Copy, from the listing, every line in which the string "maximum" is present.

* Data to process:
■ ■ ■
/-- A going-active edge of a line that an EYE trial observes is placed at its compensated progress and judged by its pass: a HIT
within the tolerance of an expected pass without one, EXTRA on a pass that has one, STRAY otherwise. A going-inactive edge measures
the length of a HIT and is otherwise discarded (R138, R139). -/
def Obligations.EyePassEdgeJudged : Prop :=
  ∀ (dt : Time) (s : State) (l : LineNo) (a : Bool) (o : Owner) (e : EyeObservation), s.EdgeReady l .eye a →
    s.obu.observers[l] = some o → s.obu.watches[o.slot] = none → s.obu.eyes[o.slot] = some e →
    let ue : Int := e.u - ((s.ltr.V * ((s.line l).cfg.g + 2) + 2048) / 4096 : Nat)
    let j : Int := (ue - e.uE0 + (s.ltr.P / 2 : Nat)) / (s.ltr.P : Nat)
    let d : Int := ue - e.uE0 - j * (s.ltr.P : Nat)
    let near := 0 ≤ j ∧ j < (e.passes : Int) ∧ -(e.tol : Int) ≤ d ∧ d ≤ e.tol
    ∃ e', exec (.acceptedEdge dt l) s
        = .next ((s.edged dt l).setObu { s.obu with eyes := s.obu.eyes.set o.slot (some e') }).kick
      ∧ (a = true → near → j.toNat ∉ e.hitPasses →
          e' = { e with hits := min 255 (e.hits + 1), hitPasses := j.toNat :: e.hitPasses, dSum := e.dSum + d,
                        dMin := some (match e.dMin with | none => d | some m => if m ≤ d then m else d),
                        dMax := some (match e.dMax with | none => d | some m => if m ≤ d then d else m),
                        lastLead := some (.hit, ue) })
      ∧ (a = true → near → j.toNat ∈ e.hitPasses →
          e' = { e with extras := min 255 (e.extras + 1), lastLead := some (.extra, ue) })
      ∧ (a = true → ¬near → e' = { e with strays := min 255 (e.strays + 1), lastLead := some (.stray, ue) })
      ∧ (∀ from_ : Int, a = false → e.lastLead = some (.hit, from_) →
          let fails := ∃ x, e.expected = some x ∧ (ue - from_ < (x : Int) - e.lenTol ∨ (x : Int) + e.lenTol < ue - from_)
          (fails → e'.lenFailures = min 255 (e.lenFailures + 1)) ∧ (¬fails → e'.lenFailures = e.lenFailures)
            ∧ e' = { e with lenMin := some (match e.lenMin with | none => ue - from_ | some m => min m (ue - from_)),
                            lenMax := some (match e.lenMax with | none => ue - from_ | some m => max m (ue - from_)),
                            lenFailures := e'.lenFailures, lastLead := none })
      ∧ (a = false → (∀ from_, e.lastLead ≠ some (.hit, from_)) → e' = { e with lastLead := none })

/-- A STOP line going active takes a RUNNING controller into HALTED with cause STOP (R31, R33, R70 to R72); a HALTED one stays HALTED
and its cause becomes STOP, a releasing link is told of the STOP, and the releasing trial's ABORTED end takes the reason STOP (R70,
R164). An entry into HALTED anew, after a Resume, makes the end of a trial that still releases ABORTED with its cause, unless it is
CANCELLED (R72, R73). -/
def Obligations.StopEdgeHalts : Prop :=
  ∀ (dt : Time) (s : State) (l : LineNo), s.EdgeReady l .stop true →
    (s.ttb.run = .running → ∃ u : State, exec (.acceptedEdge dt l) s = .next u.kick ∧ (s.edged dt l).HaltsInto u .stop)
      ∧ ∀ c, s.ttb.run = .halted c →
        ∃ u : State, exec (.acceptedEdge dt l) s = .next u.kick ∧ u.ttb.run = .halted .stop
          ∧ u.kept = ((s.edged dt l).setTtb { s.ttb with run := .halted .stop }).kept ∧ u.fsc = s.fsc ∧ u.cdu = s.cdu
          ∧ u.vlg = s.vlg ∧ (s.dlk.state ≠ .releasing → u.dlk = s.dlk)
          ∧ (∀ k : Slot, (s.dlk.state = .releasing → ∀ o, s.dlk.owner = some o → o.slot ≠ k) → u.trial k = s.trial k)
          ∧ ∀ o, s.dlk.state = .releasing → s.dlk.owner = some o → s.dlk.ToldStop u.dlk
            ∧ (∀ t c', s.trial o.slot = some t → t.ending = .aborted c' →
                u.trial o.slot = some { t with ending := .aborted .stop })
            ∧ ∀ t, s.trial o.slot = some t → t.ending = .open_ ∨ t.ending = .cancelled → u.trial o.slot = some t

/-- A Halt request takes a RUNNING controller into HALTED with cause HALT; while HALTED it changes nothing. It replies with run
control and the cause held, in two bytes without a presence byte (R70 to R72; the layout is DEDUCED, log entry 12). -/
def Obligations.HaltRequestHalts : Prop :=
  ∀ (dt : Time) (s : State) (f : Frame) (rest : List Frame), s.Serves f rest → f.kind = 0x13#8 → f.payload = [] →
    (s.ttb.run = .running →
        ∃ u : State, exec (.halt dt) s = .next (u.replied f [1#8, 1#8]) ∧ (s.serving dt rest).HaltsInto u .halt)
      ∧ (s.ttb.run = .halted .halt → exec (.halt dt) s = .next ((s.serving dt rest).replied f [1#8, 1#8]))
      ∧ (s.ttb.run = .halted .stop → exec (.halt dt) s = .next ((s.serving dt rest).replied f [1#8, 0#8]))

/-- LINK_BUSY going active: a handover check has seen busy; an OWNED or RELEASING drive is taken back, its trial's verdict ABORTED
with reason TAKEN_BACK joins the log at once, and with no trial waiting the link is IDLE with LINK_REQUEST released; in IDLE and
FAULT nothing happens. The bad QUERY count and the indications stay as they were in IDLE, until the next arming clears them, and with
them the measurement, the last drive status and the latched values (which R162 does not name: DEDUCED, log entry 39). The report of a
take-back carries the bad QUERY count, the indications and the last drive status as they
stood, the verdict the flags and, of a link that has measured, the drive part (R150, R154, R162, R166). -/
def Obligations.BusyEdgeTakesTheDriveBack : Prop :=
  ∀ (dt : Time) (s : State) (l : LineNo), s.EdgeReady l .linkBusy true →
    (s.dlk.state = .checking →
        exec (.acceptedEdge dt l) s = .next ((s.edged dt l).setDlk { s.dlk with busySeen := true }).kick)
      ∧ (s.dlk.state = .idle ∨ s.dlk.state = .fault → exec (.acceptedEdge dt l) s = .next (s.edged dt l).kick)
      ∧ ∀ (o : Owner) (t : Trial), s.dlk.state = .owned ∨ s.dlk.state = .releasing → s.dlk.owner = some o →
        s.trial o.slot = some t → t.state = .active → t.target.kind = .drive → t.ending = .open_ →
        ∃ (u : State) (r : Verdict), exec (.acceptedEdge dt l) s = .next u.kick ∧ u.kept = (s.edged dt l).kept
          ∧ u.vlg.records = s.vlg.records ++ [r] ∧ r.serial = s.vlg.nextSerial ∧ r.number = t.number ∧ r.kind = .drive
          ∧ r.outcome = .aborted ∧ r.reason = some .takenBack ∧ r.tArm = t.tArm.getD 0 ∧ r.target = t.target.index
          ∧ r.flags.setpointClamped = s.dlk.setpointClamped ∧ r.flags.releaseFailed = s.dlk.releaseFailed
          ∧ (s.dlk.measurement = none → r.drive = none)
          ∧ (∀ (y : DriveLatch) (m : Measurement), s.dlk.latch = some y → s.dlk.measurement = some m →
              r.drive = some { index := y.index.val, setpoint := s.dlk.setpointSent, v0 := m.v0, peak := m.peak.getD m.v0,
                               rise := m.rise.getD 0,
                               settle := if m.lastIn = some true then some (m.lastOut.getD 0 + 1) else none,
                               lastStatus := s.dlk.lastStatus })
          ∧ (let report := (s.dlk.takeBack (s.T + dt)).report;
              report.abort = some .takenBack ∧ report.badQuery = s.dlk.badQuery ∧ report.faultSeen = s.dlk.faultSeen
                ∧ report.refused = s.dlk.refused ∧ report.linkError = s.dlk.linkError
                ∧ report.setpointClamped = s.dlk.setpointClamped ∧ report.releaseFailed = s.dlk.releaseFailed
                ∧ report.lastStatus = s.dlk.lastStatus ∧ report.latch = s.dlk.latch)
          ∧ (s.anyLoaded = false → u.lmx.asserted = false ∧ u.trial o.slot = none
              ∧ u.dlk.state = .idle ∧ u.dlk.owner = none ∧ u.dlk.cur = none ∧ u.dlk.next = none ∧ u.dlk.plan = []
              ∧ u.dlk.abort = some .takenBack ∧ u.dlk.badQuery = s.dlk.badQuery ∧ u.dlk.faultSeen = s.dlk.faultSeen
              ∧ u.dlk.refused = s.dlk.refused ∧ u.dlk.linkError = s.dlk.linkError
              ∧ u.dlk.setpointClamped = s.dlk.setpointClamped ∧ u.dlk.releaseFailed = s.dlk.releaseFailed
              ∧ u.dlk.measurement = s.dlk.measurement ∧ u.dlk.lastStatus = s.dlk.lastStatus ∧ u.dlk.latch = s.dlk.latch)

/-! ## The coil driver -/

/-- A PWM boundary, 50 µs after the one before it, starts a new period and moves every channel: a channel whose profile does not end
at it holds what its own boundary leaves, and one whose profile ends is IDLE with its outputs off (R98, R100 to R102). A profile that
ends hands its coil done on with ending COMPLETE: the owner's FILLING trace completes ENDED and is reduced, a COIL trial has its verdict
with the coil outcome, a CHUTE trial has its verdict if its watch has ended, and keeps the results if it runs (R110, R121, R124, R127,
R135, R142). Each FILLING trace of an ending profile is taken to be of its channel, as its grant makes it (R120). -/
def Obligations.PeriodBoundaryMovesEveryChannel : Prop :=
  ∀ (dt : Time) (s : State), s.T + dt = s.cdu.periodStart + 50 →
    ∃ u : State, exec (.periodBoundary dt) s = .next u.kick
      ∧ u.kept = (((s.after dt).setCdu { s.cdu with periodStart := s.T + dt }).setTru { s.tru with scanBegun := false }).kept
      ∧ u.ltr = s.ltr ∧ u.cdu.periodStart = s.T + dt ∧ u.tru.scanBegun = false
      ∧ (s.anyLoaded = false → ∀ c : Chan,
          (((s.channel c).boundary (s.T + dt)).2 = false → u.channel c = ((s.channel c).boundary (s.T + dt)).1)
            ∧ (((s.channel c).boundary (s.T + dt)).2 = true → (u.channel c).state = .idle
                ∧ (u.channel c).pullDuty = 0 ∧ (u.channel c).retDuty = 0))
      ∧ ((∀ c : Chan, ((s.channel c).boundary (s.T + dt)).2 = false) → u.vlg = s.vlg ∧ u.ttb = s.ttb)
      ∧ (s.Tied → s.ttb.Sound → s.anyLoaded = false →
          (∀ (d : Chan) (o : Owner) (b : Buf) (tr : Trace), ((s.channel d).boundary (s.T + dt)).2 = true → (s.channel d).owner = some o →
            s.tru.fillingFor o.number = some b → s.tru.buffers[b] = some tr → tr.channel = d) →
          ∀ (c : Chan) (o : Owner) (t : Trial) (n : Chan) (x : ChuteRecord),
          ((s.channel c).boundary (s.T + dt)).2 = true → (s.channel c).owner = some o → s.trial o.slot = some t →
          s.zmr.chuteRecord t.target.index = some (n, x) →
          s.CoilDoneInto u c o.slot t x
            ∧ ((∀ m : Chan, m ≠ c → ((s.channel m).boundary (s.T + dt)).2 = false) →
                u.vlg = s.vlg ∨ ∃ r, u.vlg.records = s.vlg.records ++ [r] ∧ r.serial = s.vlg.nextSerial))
■ ■ ■
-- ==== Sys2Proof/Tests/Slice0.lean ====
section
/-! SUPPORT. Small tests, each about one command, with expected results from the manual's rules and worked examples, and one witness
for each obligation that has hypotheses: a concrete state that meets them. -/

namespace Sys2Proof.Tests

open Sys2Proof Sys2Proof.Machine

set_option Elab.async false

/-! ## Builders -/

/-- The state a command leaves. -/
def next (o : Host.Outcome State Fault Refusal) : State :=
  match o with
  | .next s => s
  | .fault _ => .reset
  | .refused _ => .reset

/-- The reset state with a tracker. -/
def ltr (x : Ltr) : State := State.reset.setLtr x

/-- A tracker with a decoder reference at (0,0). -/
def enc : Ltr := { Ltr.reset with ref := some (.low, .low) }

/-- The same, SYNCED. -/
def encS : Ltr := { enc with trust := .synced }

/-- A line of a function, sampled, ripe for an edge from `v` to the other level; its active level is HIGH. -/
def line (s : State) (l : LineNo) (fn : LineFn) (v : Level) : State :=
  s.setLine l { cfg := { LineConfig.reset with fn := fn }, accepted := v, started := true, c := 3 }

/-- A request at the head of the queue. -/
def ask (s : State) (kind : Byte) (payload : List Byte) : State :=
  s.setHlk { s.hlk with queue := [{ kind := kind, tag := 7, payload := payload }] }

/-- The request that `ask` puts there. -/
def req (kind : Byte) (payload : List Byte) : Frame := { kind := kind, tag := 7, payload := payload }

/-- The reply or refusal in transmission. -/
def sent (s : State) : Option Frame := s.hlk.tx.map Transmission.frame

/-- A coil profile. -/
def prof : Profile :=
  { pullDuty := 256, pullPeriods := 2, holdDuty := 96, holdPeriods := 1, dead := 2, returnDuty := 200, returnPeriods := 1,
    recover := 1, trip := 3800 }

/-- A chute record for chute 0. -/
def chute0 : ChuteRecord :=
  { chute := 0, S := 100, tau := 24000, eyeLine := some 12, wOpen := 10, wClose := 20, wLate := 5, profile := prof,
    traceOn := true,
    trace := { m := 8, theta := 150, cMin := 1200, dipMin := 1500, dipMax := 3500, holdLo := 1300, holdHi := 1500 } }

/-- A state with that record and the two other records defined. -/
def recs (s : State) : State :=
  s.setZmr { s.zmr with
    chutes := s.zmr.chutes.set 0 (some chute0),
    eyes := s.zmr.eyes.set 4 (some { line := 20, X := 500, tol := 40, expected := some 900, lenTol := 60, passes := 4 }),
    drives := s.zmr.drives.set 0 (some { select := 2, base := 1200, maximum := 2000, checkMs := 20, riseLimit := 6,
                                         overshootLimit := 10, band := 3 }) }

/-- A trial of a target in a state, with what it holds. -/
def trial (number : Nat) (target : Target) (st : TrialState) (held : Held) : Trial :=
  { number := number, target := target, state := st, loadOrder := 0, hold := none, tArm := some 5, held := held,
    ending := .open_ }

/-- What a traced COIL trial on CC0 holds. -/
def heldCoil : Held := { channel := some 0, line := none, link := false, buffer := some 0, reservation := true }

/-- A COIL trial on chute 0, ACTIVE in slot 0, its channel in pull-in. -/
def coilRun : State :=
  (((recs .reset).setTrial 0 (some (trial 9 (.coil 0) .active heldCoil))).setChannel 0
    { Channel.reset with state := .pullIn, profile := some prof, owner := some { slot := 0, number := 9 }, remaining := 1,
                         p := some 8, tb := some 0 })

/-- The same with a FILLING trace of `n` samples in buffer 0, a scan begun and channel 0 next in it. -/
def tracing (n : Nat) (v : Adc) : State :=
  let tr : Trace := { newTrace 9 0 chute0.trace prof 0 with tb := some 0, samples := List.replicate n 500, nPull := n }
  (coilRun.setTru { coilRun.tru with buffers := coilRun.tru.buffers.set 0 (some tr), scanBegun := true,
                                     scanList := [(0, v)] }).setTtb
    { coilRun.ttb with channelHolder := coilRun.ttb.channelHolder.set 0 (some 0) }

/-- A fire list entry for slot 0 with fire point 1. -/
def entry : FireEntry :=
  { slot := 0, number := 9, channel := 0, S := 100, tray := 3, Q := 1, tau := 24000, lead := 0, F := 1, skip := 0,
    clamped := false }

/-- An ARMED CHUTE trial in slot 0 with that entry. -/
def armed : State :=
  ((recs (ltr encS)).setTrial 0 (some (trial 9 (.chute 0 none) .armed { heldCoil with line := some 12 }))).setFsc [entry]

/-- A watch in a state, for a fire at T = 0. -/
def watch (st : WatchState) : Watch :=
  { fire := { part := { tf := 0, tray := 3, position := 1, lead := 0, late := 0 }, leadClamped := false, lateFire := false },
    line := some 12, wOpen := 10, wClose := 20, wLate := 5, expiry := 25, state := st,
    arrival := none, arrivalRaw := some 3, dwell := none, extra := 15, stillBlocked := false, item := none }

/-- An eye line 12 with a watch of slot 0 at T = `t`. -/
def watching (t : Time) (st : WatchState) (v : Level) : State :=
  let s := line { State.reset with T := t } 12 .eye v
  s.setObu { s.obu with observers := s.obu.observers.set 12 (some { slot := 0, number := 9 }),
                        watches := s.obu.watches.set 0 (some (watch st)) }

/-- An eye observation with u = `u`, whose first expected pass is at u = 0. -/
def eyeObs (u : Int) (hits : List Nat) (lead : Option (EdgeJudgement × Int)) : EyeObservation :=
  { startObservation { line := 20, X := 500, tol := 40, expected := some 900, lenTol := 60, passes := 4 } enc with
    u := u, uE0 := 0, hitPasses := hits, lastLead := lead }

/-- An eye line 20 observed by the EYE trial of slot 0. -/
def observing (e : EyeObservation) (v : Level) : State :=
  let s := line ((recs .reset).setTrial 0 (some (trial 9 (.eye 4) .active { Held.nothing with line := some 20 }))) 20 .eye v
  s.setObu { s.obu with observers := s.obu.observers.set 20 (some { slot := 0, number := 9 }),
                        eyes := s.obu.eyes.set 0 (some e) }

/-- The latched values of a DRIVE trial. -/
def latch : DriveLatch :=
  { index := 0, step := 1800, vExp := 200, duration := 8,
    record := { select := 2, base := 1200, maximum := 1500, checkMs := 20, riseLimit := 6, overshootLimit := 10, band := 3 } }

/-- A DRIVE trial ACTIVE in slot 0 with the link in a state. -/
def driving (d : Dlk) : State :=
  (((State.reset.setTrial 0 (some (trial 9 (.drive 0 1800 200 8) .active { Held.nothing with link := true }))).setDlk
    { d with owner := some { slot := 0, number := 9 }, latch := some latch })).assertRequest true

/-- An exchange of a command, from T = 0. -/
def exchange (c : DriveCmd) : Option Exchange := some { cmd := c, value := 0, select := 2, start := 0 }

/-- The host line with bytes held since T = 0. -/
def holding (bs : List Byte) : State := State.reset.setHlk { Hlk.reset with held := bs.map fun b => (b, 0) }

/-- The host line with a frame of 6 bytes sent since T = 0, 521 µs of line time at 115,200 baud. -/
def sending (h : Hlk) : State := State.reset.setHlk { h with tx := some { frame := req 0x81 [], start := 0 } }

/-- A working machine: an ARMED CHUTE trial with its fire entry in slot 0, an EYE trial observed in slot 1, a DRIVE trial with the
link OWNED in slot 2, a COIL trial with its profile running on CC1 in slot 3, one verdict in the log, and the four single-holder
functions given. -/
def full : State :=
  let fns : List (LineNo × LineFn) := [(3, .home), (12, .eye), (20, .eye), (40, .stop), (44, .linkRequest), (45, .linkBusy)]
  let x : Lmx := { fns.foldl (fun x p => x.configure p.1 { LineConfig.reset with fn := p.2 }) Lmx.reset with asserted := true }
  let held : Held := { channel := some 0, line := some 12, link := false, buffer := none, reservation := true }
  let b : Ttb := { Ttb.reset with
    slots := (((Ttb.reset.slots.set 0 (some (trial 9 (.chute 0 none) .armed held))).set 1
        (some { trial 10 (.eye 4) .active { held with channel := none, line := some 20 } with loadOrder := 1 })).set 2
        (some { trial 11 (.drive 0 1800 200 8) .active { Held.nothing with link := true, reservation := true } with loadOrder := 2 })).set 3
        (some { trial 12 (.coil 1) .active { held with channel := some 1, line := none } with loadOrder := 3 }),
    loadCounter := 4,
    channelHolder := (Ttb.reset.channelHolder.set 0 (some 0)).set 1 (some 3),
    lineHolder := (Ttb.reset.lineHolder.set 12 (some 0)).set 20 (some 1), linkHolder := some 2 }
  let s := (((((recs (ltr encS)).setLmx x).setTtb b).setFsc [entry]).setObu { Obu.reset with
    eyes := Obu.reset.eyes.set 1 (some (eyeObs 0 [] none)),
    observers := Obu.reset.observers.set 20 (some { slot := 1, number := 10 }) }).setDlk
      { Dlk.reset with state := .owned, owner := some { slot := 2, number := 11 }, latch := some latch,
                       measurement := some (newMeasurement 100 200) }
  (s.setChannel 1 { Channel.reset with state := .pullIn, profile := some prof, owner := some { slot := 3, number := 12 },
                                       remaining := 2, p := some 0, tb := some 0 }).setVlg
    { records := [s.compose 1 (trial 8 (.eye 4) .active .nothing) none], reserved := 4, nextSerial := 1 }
■ ■ ■
* Task result:
    drives := s.zmr.drives.set 0 (some { select := 2, base := 1200, maximum := 2000, checkMs := 20, riseLimit := 6,
    record := { select := 2, base := 1200, maximum := 1500, checkMs := 20, riseLimit := 6, overshootLimit := 10, band := 3 } }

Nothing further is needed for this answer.